Every line from the beginning of the records below up to the one holding "Params.valid c) (h" should be quoted exactly; leave out the rest.

**GIVEN DATA:**
========================================================================

/-- R163: a height on the grid survives the round trip. -/
theorem rawToH_inchesToRaw_of_tenths {c : Params} (hvalid : Params.valid c) {h : Int}
    (hgrid : (h - c.minH.toInt) % ((c.inchScale : Int) / 10) = 0) : rawToH c (inchesToRaw c h) = h := by
  have hk : h - c.minH.toInt = (h - c.minH.toInt) / ((c.inchScale : Int) / 10) * ((c.inchScale : Int) / 10) :=
    (Int.ediv_mul_cancel (Int.dvd_of_emod_eq_zero hgrid)).symm
  rw [rawToH_eq, inchesToRaw_of_tenths hvalid hk, ← hk, Int.sub_add_cancel]

/-- R163: off the grid the round trip is less than a tenth away. -/
theorem rawToH_inchesToRaw_close {c : Params} (hvalid : Params.valid c) (h : Int) :
    |rawToH c (inchesToRaw c h) - h| < (c.inchScale : Int) / 10 := by
  have scale := tenth_mul_ten hvalid
  obtain ⟨above, below⟩ := rnd_close ((h - c.minH.toInt) * 10) hvalid.1
  rw [rawToH_eq, inchesToRaw_sub_minRaw]
  generalize rnd ((h - c.minH.toInt) * 10) c.inchScale = q at above below ⊢
  rw [← scale] at above below
  rw [abs_lt]
  constructor <;> linarith

/-! ## Turns without a double-click -/

/-- R175: the direction after a press event's reaction is the reaction's own. -/
theorem directionAfter_reaction_some (old : Dir) (events : List Event) (attached : Bool) (b : Button) (p : Bool) :
    directionAfter old (events ++ reactionEvents attached b (some p)) = if p = true then buttonDir b else .stop := by
  have drive_first : reactionEvents attached b (some p) =
      [.drv (if p = true then buttonDir b else .stop)] ++ if attached = true then [.pubOpt 0x00#8] else [] := by
    cases b <;> rfl
  have silent : drives (if attached = true then [.pubOpt 0x00#8] else []) = [] := by cases attached <;> rfl
  rw [drive_first, ← List.append_assoc, directionAfter, if_neg (by simp), lastDriven_append silent, lastDriven_drv]

/-- R175: the directions of two reactions one after the other. -/
theorem directionAfter_append (old : Dir) (events : List Event) (attached : Bool) (b : Button) (press : Option Bool) :
    directionAfter (directionAfter old events) (reactionEvents attached b press) =
      directionAfter old (events ++ reactionEvents attached b press) := by
  cases press with
  | none => exact congrArg (directionAfter old) (List.append_nil events).symm
  | some p =>
    rw [directionAfter_reaction_some]
    exact directionAfter_reaction_some _ [] attached b p

/-- The selected index after a list of reactions: 0 if there is one and a selector is attached (R174). -/
def indexAfter (attached : Bool) (old : Nat) (events : List Event) : Nat :=
  if events ≠ [] ∧ attached = true then 0 else old

theorem indexAfter_append (attached : Bool) (old : Nat) (first second : List Event) :
    indexAfter attached (indexAfter attached old first) second = indexAfter attached old (first ++ second) := by
  cases first with
  | nil => simp [indexAfter]
  | cons e rest => cases attached <;> simp [indexAfter]

/-- R174: a reaction of one button clears the selection if there is a press event and a selector is attached. -/
theorem indexAfter_reaction (attached : Bool) (old : Nat) (b : Button) (press : Option Bool) :
    indexAfter attached old (reactionEvents attached b press) = if press ≠ none ∧ attached = true then 0 else old := by
  cases press <;> simp [indexAfter, reactionEvents]

/-- R174, R175: a press event's reaction in terms of its events. -/
theorem pressReaction_eq_events (b : Button) (press : Option Bool) (s : State) :
    pressReaction b press s =
      { s with
        hc := { s.hc with dir := directionAfter s.hc.dir (reactionEvents s.cfg.selAttached b press) }
        sel := { s.sel with
          idx := indexAfter s.cfg.selAttached s.sel.idx (reactionEvents s.cfg.selAttached b press) }
        out := s.out ++ reactionEvents s.cfg.selAttached b press } := by
  rw [pressReaction_eq, indexAfter_reaction]
  cases press with
  | none => rfl
  | some p =>
    have dir := directionAfter_reaction_some s.hc.dir [] s.cfg.selAttached b p
    rw [List.nil_append] at dir
    rw [dir]
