-- ==== Sys2Proof/Laws/Run.lean ====
section
/-! SUPPORT. Runs of several steps, taken apart, and the interleavings of `Merged`. -/

namespace Sys2Proof.Machine

@[simp] theorem run_zero (s : State) : run 0 s = .next s := rfl

/-- A run whose first step is known. -/
theorem run_of_next {k : Nat} {s t : State} (h : step s = .next t) : run (k + 1) s = run k t := by
  have e : Sys2Proof.core.step s = .next t := h
  simp only [run, Host.Core.run, e]
  rfl

/-- A run that answers, cut after its first step. -/
theorem run_succ_eq_next {k : Nat} {s t : State} :
    run (k + 1) s = .next t ↔ ∃ u, step s = .next u ∧ run k u = .next t := by
  constructor
  · intro h
    cases hs : step s with
    | next u => exact ⟨u, rfl, (run_of_next hs).symm.trans h⟩
    | fault r =>
      have e : Sys2Proof.core.step s = .fault r := hs
      simp only [run, Host.Core.run, e, reduceCtorEq] at h
    | refused r =>
      have e : Sys2Proof.core.step s = .refused r := hs
      simp only [run, Host.Core.run, e, reduceCtorEq] at h
  · rintro ⟨u, hs, h⟩
    rw [run_of_next hs, h]

/-- A run whose first part is known. -/
theorem run_add {a b : Nat} {s t : State} (h : run a s = .next t) : run (a + b) s = run b t := by
  induction a generalizing s with
  | zero =>
    cases h
    rw [Nat.zero_add]
  | succ a ih =>
    obtain ⟨u, hs, hu⟩ := run_succ_eq_next.1 h
    rw [show a + 1 + b = a + b + 1 by omega, run_of_next hs, ih hu]

@[simp] theorem delivers_length (r : List Byte) : (delivers r).length = r.length := List.length_map _

@[simp] theorem ticks_zero : ticks 0 = [] := rfl

theorem ticks_succ (n : Nat) : ticks (n + 1) = .tick :: ticks n := rfl

/-- An interleaving holds the events and the ticks, and nothing else. -/
theorem Merged.length_eq {es q : List Event} {n : Nat} (h : Merged es n q) : q.length = es.length + n := by
  induction h with
  | nil => rfl
  | event e _ ih => simp only [List.length_cons, ih]; omega
  | tick _ ih => simp only [List.length_cons, ih]; omega

/-- The events alone. -/
theorem Merged.all_events (es : List Event) : Merged es 0 es := by
  induction es with
  | nil => exact .nil
  | cons e _ ih => exact .event e ih

/-- All the ticks, then the events. -/
theorem Merged.ticks_then (n : Nat) (es : List Event) : Merged es n (ticks n ++ es) := by
  induction n with
  | zero => exact Merged.all_events es
  | succ n ih => exact .tick ih

/-- Some events, then an interleaving of the others. -/
theorem Merged.after_events {es q : List Event} {n : Nat} (front : List Event) (h : Merged es n q) :
    Merged (front ++ es) n (front ++ q) := by
  induction front with
  | nil => exact h
  | cons e _ ih => exact .event e ih

end Sys2Proof.Machine
end

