/-- TXRD of a written cell gives its byte, while busy too (R122). -/
theorem exec_txrd {s : State} {i : Nat} {b : Byte} (hi : i < 258) (hb : s.txbuf.read i = some b) :
    exec (.txrd i) s = .next { s with ret := .byte b } := by
  change execTxrd i s = _
  unfold execTxrd
  rw [if_pos ((inBuffer_eq_true i).2 hi), hb]
  rfl

theorem exec_txrd_refused {s : State} {i : Nat} (h : 258 ≤ i ∨ s.txbuf.read i = none) :
    ∃ r, exec (.txrd i) s = .next (s.refusing r) := by
  change ∃ r, execTxrd i s = _
  unfold execTxrd
  split
  · next hi =>
    have hnone : s.txbuf.read i = none := h.resolve_left (Nat.not_le.2 ((inBuffer_eq_true i).1 hi))
    rw [hnone]
    exact ⟨.unwritten, rfl⟩
  · exact ⟨.badIndex, rfl⟩

/-- R40: no register has a number above 10. -/
theorem exec_csrrd_absent {n : Word16} (s : State) (h : 11 ≤ n.toNat) :
    exec (.csrrd n) s = .next { s with ret := .refused .badRegister } := by
  have hnone : csrValue s n.toNat = none := by
    rw [← Option.not_isSome_iff_eq_none, csrValue_isSome, decide_eq_true_eq]
    omega
  change execCsrrd n s = _
  unfold execCsrrd
  rw [hnone]
  rfl

/-- Settles O18: each access by its own equation, the write by number by the register it names. -/
theorem rawAccessToTheCommandSide : Obligations.RawAccessToTheCommandSide := by
  intro s
  refine ⟨fun i v => ⟨fun hidle hi => ?txwr, fun h => ?txwrRefused⟩,
    fun i => ⟨fun b hi hb => ?txrd, fun h => ?txrdRefused⟩,
    fun n => ⟨fun hidle => ?setIdle, fun hbusy => ?setBusy⟩, fun n => ⟨fun w hw => ?csrrd, fun hn => ?csrrdAbsent⟩,
    fun n v rest hq => ?regWrite⟩
  case txwr =>
    exact ⟨s.txbuf.write i v, execTxwr_eq_next.2 (.inr (.inr ⟨hidle, Nat.lt_succ_of_le hi, rfl⟩)),
      Memory.read_write_same _ _ _, fun a ha => Memory.read_write_other _ _ _ _ ha⟩
  case txwrRefused => exact exec_txwr_refused fun ⟨hidle, hi⟩ => h ⟨hidle, Nat.le_of_lt_succ hi⟩
  case txrd => exact exec_txrd (Nat.lt_succ_of_le hi) hb
  case txrdRefused => exact exec_txrd_refused h
  case setIdle =>
    rw [exec_settxlen, exec_setrxlen, State.writeTxlen_idle n hidle, State.writeRxlen_idle n hidle]
    exact ⟨rfl, rfl⟩
  case setBusy =>
    rw [exec_settxlen, exec_setrxlen, State.writeTxlen_busy n hbusy, State.writeRxlen_busy n hbusy]
    exact ⟨rfl, rfl⟩
  case csrrd => exact exec_csrrd hw
  case csrrdAbsent => exact exec_csrrd_absent s hn
  case regWrite =>
    rw [step_regWrite hq]
    refine ⟨?txlen, ?rxlen, ?busy, ?readOnly, ?absent⟩
    case txlen =>
      rintro rfl hidle
      rw [State.writeRegister_txlen, State.writeTxlen_idle (s := s.taking rest) v hidle]
      rfl
    case rxlen =>
      rintro rfl hidle
      rw [State.writeRegister_rxlen, State.writeRxlen_idle (s := s.taking rest) v hidle]
      rfl
    case busy =>
      rintro (rfl | rfl) hbusy
      · rw [State.writeRegister_txlen, State.writeTxlen_busy (s := s.taking rest) v hbusy]
        rfl
      · rw [State.writeRegister_rxlen, State.writeRxlen_busy (s := s.taking rest) v hbusy]
        rfl
    case readOnly =>
      intro htx hrx hn
      rw [State.writeRegister_other v htx hrx, if_pos hn]
      rfl
    case absent =>
      intro hn
      have hne {k : Nat} (hk : k < 11) : n ≠ BitVec.ofNat 16 k := by
        rintro rfl
        rw [BitVec.toNat_ofNat] at hn
        omega
      rw [State.writeRegister_other v (hne (by decide)) (hne (by decide)), if_neg (by omega)]
      rfl

end Sys2Proof.Machine

/-! ## Frame codec: reading the response (`spec/40_frame_codec.md` R123, R124, R212 to R217) -/

namespace Sys2Proof.Machine

/-! ### DECODE and RXRD -/

section
variable {s : State}

/-- R123: over a successful response of at least six received bytes DECODE answers the fields of those bytes. -/
theorem exec_decode {f : List Byte} {v : FrameFields} (hidle : s.seq = .idle) (hdone : s.done = true)
    (hok : s.result = .ok) (hlen : 6 ≤ s.rxlen.toNat) (hframe : hostRxFrame s s.rxlen.toNat = some f)
    (hfields : frameFields f = some v) : exec .decode s = .next { s with ret := .fields v } := by
  change execDecode s = _
  unfold execDecode
  rw [if_neg (by simp [hidle]), if_neg (by simp [hdone]), if_neg (by simp [hok]), if_neg (by omega), hframe,
    Option.bind_some, hfields]
  rfl

theorem exec_decode_refused (h : ¬(s.seq = .idle ∧ s.done = true ∧ s.result = .ok ∧ 6 ≤ s.rxlen.toNat)) :
    ∃ r, exec .decode s = .next (s.refusing r) := by
  change ∃ r, execDecode s = _
  unfold execDecode
  split
  · exact ⟨.busy, rfl⟩
  · next hbusy =>
    split
    · exact ⟨.notDone, rfl⟩
    · next hdone =>
      split
      · exact ⟨.notOk, rfl⟩
      · next hok =>
        split
        · exact ⟨.badLength, rfl⟩
        · next hlen => exact absurd ⟨by simpa using hbusy, by simpa using hdone, not_not.1 hok, Nat.not_lt.1 hlen⟩ h

/-- R22, R124: once the transaction is over RXRD answers what the host sees of the cell, whatever the verdict. -/
theorem exec_rxrd {i : Nat} {b : Byte} (hidle : s.seq = .idle) (hdone : s.done = true) (hb : hostRx s i = some b) :
    exec (.rxrd i) s = .next { s with ret := .byte b } := by
  change execRxrd i s = _
  unfold execRxrd
  rw [if_neg (by simp [hidle]), if_neg (by simp [hdone]), hb]
  rfl

theorem exec_rxrd_refused {i : Nat} (h : ¬(s.seq = .idle ∧ s.done = true ∧ i < s.rxcnt.toNat)) :
    ∃ r, exec (.rxrd i) s = .next (s.refusing r) := by
  change ∃ r, execRxrd i s = _
  unfold execRxrd
  split
  · exact ⟨.busy, rfl⟩
  · next hbusy =>
    split
    · exact ⟨.notDone, rfl⟩
    · next hdone =>
      split
      · next hb => exact absurd ⟨by simpa using hbusy, by simpa using hdone, (hostRx_eq_some.1 hb).1⟩ h
      · exact ⟨.badIndex, rfl⟩

end

/-- Settles O20: the received bytes are the head, payload and trailer of `exists_fields_of_six_le_length`. -/
theorem decodeReturnsTheFields : Obligations.DecodeReturnsTheFields := by
  refine ⟨fun s f hidle hdone hok hlen hcounted hslice => ?fields, fun s h => exec_decode_refused h⟩
  have hlength : f.length = s.rxlen.toNat := Memory.slice_length hslice
  obtain ⟨v, rfl⟩ := exists_fields_of_six_le_length (hlength ▸ hlen)
  have hpayload : v.payload.length + 6 = s.rxlen.toNat := by simpa using hlength
  refine ⟨v, exec_decode hidle hdone hok hlen (hostRxFrame_eq_some.2 ⟨hcounted, hslice⟩) frameFields_frame,
    rfl, rfl, rfl, rfl, rfl, by omega, fun j hj => (getElem?_payload_of_frame hj).symm, ?trailer⟩
  rw [← hpayload]
  exact getElem?_trailer_of_frame

/-- Settles O21: the cells below `RXCNT` are those the host sees. -/
theorem rxrdReturnsReceivedBytes : Obligations.RxrdReturnsReceivedBytes :=
  ⟨fun _ _ _ hidle hdone hi hb => exec_rxrd hidle hdone (hostRx_eq_some.2 ⟨hi, hb⟩), fun _ _ => exec_rxrd_refused⟩

/-! ### The session's reads -/

section
variable {s : State} {k : Answer}

theorem readResponse_ok (hidle : s.seq = .idle) (hdone : s.done = true) (hok : s.result = .ok) :
    readResponse s k = k := by
  unfold readResponse
  rw [if_neg (by simp [hidle]), if_neg (by simp [hdone]), if_neg (by simp [hok])]

theorem readResponse_failed (hidle : s.seq = .idle) (hdone : s.done = true) (hfail : s.result ≠ .ok) :
    readResponse s k = .next { s with ret := .failure } :=
  readResponse_eq_next.2 (.inr (.inr (.inr ⟨hidle, hdone, hfail, rfl⟩)))

theorem readResponse_tooEarly (h : s.seq ≠ .idle ∨ s.done = false) :
    ∃ r, readResponse s k = .next (s.refusing r) := by
  by_cases hidle : s.seq = .idle
  · have hdone : s.done = false := h.resolve_left (not_not.2 hidle)
    exact ⟨.notDone, readResponse_eq_next.2 (.inr (.inr (.inl ⟨hidle, hdone, rfl⟩)))⟩
  · exact ⟨.busy, readResponse_eq_next.2 (.inr (.inl ⟨hidle, rfl⟩))⟩

end

/-- Settles O37: the four bytes at their offsets, and none of them when `RXCNT` leaves out byte 8. -/
theorem versionIsReadByOffset : Obligations.VersionIsReadByOffset := by
  refine ⟨fun s major minor hi lo hidle hdone hok hcnt h5 h6 h7 h8 => ?version,
    fun s hidle hdone hok hshort => ?tooShort, fun s hidle hdone hfail => readResponse_failed hidle hdone hfail,
    fun s h => readResponse_tooEarly h⟩
  case version =>
    have hread : readVersionInfo s = some ⟨major, minor, be16 hi lo⟩ :=
      readVersionInfo_eq_some.2 ⟨hi, lo, hcnt, h5, h6, h7, h8, rfl⟩
    refine ⟨be16 hi lo, be16_toNat hi lo, (readResponse_ok hidle hdone hok).trans ?_⟩
    rw [hread]
    rfl
  case tooShort =>
    have hread : readVersionInfo s = none := by
      refine Option.eq_none_iff_forall_ne_some.2 fun v hv => ?_
      obtain ⟨hi, lo, hcnt, -⟩ := readVersionInfo_eq_some.1 hv
      omega
    refine (readResponse_ok hidle hdone hok).trans ?_
    rw [hread]
    rfl

/-- Settles O38: byte 4, and nothing when `RXCNT` leaves it out. -/
theorem heaterCountIsReadByOffset : Obligations.HeaterCountIsReadByOffset := by
  refine ⟨fun s n hidle hdone hok hcnt h4 => ?count, fun s hidle hdone hok hshort => ?tooShort,
    fun s hidle hdone hfail => readResponse_failed hidle hdone hfail, fun s h => readResponse_tooEarly h⟩
  case count =>
    have hread : hostRx s Config.heaterCountOffset = some n := hostRx_eq_some.2 ⟨hcnt, h4⟩
    refine (readResponse_ok hidle hdone hok).trans ?_
    rw [hread]
    rfl
  case tooShort =>
    have hread : hostRx s Config.heaterCountOffset = none := if_neg (Nat.not_lt.2 (Nat.le_of_lt_succ hshort))
    refine (readResponse_ok hidle hdone hok).trans ?_
    rw [hread]
    rfl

========================================================================

**PROBLEM SOLUTION:**
/-- R163: a height on the grid survives the round trip. -/
theorem rawToH_inchesToRaw_of_tenths {c : Params} (hvalid : Params.valid c) {h : Int}
    (hgrid : (h - c.minH.toInt) % ((c.inchScale : Int) / 10) = 0) : rawToH c (inchesToRaw c h) = h := by
  have hk : h - c.minH.toInt = (h - c.minH.toInt) / ((c.inchScale : Int) / 10) * ((c.inchScale : Int) / 10) :=
    (Int.ediv_mul_cancel (Int.dvd_of_emod_eq_zero hgrid)).symm
  rw [rawToH_eq, inchesToRaw_of_tenths hvalid hk, ← hk, Int.sub_add_cancel]

/-- R163: off the grid the round trip is less than a tenth away. -/
theorem rawToH_inchesToRaw_close {c : Params} (hvalid : Params.valid c) (h : Int) :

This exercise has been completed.